** YOUR GOAL **
Give the number of lines in the records below that contain the word "perm", and nothing more.

[Collected data entries]

/-- `kvfork.seq` (R284): the new context shares the source's slice pages, takes a reference on its token record, and copies the
committed tail bytes at each owner; a source homed elsewhere sends its token record (notes/assumptions/17.md). -/
def forkSeq (src : Word) (s : State) : Except Stop (List Word × State) :=
  match s.seqCtx s.part.pid src, s.dev.freeSeq with
  | some q, some id =>
    match q.cur with
    | none => .ok ([0xFFFFFFFF], s)
    | some v =>
      if q.succ ≠ 0 then .ok ([0xFFFFFFFF], s) else
      let c := s.seqCls q
      let home := field src.toNat 25 16
      let record := if home = s.dev.num then .ok (q.tokens, s.refAt home q.pid q.tokens true) else s.sendTree home s.dev.num q.pid c.region q.tokens
      match record with
      | .error st => .error st
      | .ok (tokens, s1) =>
        let (slices, s2) := shareSlices v.members.length (v.members.zip v.slices) s1
        let s3 := s2.updSeq src (fun q => q.updView q.view (fun v => { v with slices := slices }))
        let n := SeqCtx.new id q.pid q.cls q.tw q.tn q.lenc tokens q.tailIds v.members slices
        let part := q.lenc % c.block * c.bytes
        let blk := q.lenc / c.block
        .ok ([id], (s3.copyTail (v.owner blk) (v.owner blk) src id blk part).addSeq n)
  | _, _ => .ok ([0xFFFFFFFF], s)

/-- The lines of a prefix tree one depth below `names`, where every line but the last has 15 children (R284). -/
def Part.below (p : Part) (names : List DWord) : Option (List DWord) :=
  if names.dropLast.any (fun n => ((p.line n).map (fun l => lineCount l.bytes)).getD 0 ≠ 15) then none
  else some (names.flatMap (fun n => ((p.line n).map (fun l => lineChildren l.bytes)).getD []))

/-- Depth of a line, 0 for a leaf. -/
def Part.depthOf (p : Part) (n : DWord) : Nat := ((p.line n).map (fun l => if l.interior then lineDepth l.bytes else 0)).getD 0

/-- The block roots of a prefix tree: `k` depths above depth `d`, in the canonical shape (R284). -/
def Part.prefixRoots (p : Part) : Nat → List DWord → Option (List DWord)
  | 0, names => some names
  | k + 1, names =>
    match p.below names with
    | none => none
    | some ns => if names.length = 1 ∧ ns.length ≤ 1 then none else Part.prefixRoots p k ns

/-- Depth of the canonical tree of `n` leaves (R262). -/
def treeDepth (n : Nat) : Nat := ((List.range 8).find? (fun d => decide (n ≤ 15 ^ d))).getD 8

/-- `kvfork.pfx` (R284, R320): the new context takes a reference on the root of each block of the prefix (R322: S2 on b0 to b3). -/
def forkPrefix (cls : Nat) (pr tr : DWord) (n : Nat) (s : State) : Except Stop (List Word × State) :=
  let p := s.part
  let c := p.seqClass cls
  match p.classUsable cls, s.dev.freeSeq with
  | true, some id =>
    let make := fun (s : State) (tokens : DWord) (ids : List Word) (es : List SliceEntry) =>
      Except.ok ([id], s.addSeq (SeqCtx.new id p.pid cls (c.tw.toNat % 2 ^ 24) (c.tn.toNat % 2 ^ 24) (n * c.block) tokens ids [s.dev.num] [es]))
    if n = 0 ∧ pr = 0 ∧ tr = 0 then make s 0 [] [] else
    if (p.line pr).isNone then .error (contentProt 0 pr.toNat) else
    let d := treeDepth (c.block * c.bytes / 128)
    let roots := if p.depthOf pr < d then none else p.prefixRoots (p.depthOf pr - d) [pr]
    match roots with
    | none => .error (contentProt 3 pr.toNat)
    | some rs =>
      if rs.length ≠ n then .error (contentProt 3 pr.toNat)
      else if (p.line tr).isNone then .error (contentProt 0 tr.toNat)
      else
        let raw := p.treeBytes 9 tr
        let used := 4 * n * c.block
        if raw.length ≠ (used + 127) / 128 * 128 || (raw.drop used).any (fun b => b ≠ 0) then .error (contentProt 3 tr.toNat) else
        let ids := raw.take used
        let record := if n * c.block % 32 = 0 then Except.ok (tr, s) else
          match s.buildTree c.region (ids.take (used / 128 * 128)) with
          | .error st => .error st
          | .ok (x, s1) => .ok (x, s1.dropAll [tr])
        match record with
        | .error st => .error st
        | .ok (tokens, s1) =>
          let s2 := { s1 with part := (rs.foldl Part.incr s1.part).decr pr }
          let es := rs.zipIdx.map (fun r => (⟨r.2, r.1, s.blockHash p.dev p.pid c.block r.2 ids, 0⟩ : SliceEntry))
          make s2 tokens ((wordsOf ids).drop (used / 128 * 32)) es
  | _, _ => .ok ([0xFFFFFFFF], s)

/-- `kvfork` (R284). -/
def bodyKvfork (e : Enc) (s : State) : Except Stop State :=
  let m := e.m.toNat
  let q := s.opA e 4
  let n := s.opB e 1
  let src := s.opA e 1
  let (addr, operand, act) := if bit m 0
    then (0, words 4 q ++ words 1 n, forkPrefix (field m 7 4) (BitVec.ofNat 64 q) (BitVec.ofNat 64 (q / 2 ^ 64)) n)
    else (src, [], forkSeq (BitVec.ofNat 32 src))
  match s.publish (pubOp e) addr operand act with
  | .error st => .error st
  | .ok (ret, s1) => .ok (s1.replyD e 1 (ofWords ret))

/-! ## kvinfo (R285) -/

/-- The context `kvinfo` names. -/
def State.infoCtx (s : State) (e : Enc) : Option SeqCtx := s.seqCtx s.part.pid (BitVec.ofNat 32 (s.opA e 1))

/-- A pending result of `n` registers that shifts nothing. -/
def State.laterK (e : Enc) (n v : Nat) (s : State) : State := s.later e (words n v) n 0 0 false false false false

/-- `kvinfo.len`. -/
def bodyInfoLen (e : Enc) (s : State) : Except Stop State :=
  .ok (s.laterK e 2 (((s.infoCtx e).map (fun q => q.lenc + q.lent * 2 ^ 32)).getD 0))

/-- A report on full block b of the view `gview` would report on: `f` of the owner's index and the slice entry. -/
def infoBlock (n : Nat) (f : Nat → Option SliceEntry → Nat) (e : Enc) (s : State) : Except Stop State :=
  match s.infoCtx e with
  | none => .ok (s.laterK e n 0)
  | some q =>
    let b := s.opB e 1
    if q.lenc / (s.seqCls q).block ≤ b then .error (misuse12 e.op) else
    match s.reportView q with
    | none => .ok (s.laterK e n 0)
    | some v => .ok (s.laterK e n (f (b % v.members.length) (v.entry? b)))

/-- `kvinfo.blk`. -/
def bodyInfoBlk : Body := infoBlock 4 (fun o en => ((en.map SliceEntry.root).getD 0).toNat + o * 2 ^ 64)
/-- `kvinfo.hash`. -/
def bodyInfoHash : Body := infoBlock 2 (fun _ en => ((en.map SliceEntry.hash).getD 0).toNat)

/-- `kvinfo.tok`. -/
def bodyInfoTok (e : Enc) (s : State) : Except Stop State :=
  match s.infoCtx e with
  | none => .ok (s.laterK e 1 0)
  | some q =>
    let b := s.opB e 1
    if q.lenc ≤ b then .error (misuse12 e.op) else .ok (s.laterK e 1 (natAt (s.seqIds q) (4 * b) 4))

/-- `kvinfo.thr`. -/
def bodyInfoThr (e : Enc) (s : State) : Except Stop State :=
  .ok (s.laterK e 2 (((s.infoCtx e).map (fun q => q.tw + q.tn * 2 ^ 32)).getD 0))

/-- A handle table entry of the checked-out device (Table 19.7). -/
def Device.handle (v : Device) (i : Nat) : HandleEntry := (lookup i v.handles).getD ⟨0, 0, 0, 0, false, false, false⟩

/-- Mint a handle: the lowest entry that is not valid; pair 0 when the table is full (R285). -/
def mintHandle (sid : Word) (bound off len perm : Nat) (s : State) : Except Stop (List Word × State) :=
  match (List.range (s.dev.handles.length + 1)).find? (fun i => decide (i + 1 < 2 ^ 20) && !(s.dev.handle (i + 1)).valid) with
  | none => .ok ([0, 0], s)
  | some j =>
    let i := j + 1
    let g := (s.dev.handle i).gen
    let en : HandleEntry := { seq := sid, off := off, len := len, gen := g, write := bit perm 2, read := bit perm 1, valid := true }
    .ok (words 2 (s.part.pid * 2 ^ 56 + g * 2 ^ 44 + i * 2 ^ 24 + bound), { s with dev := { s.dev with handles := Bits.insert i en s.dev.handles } })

** WRITTEN REPLY **
2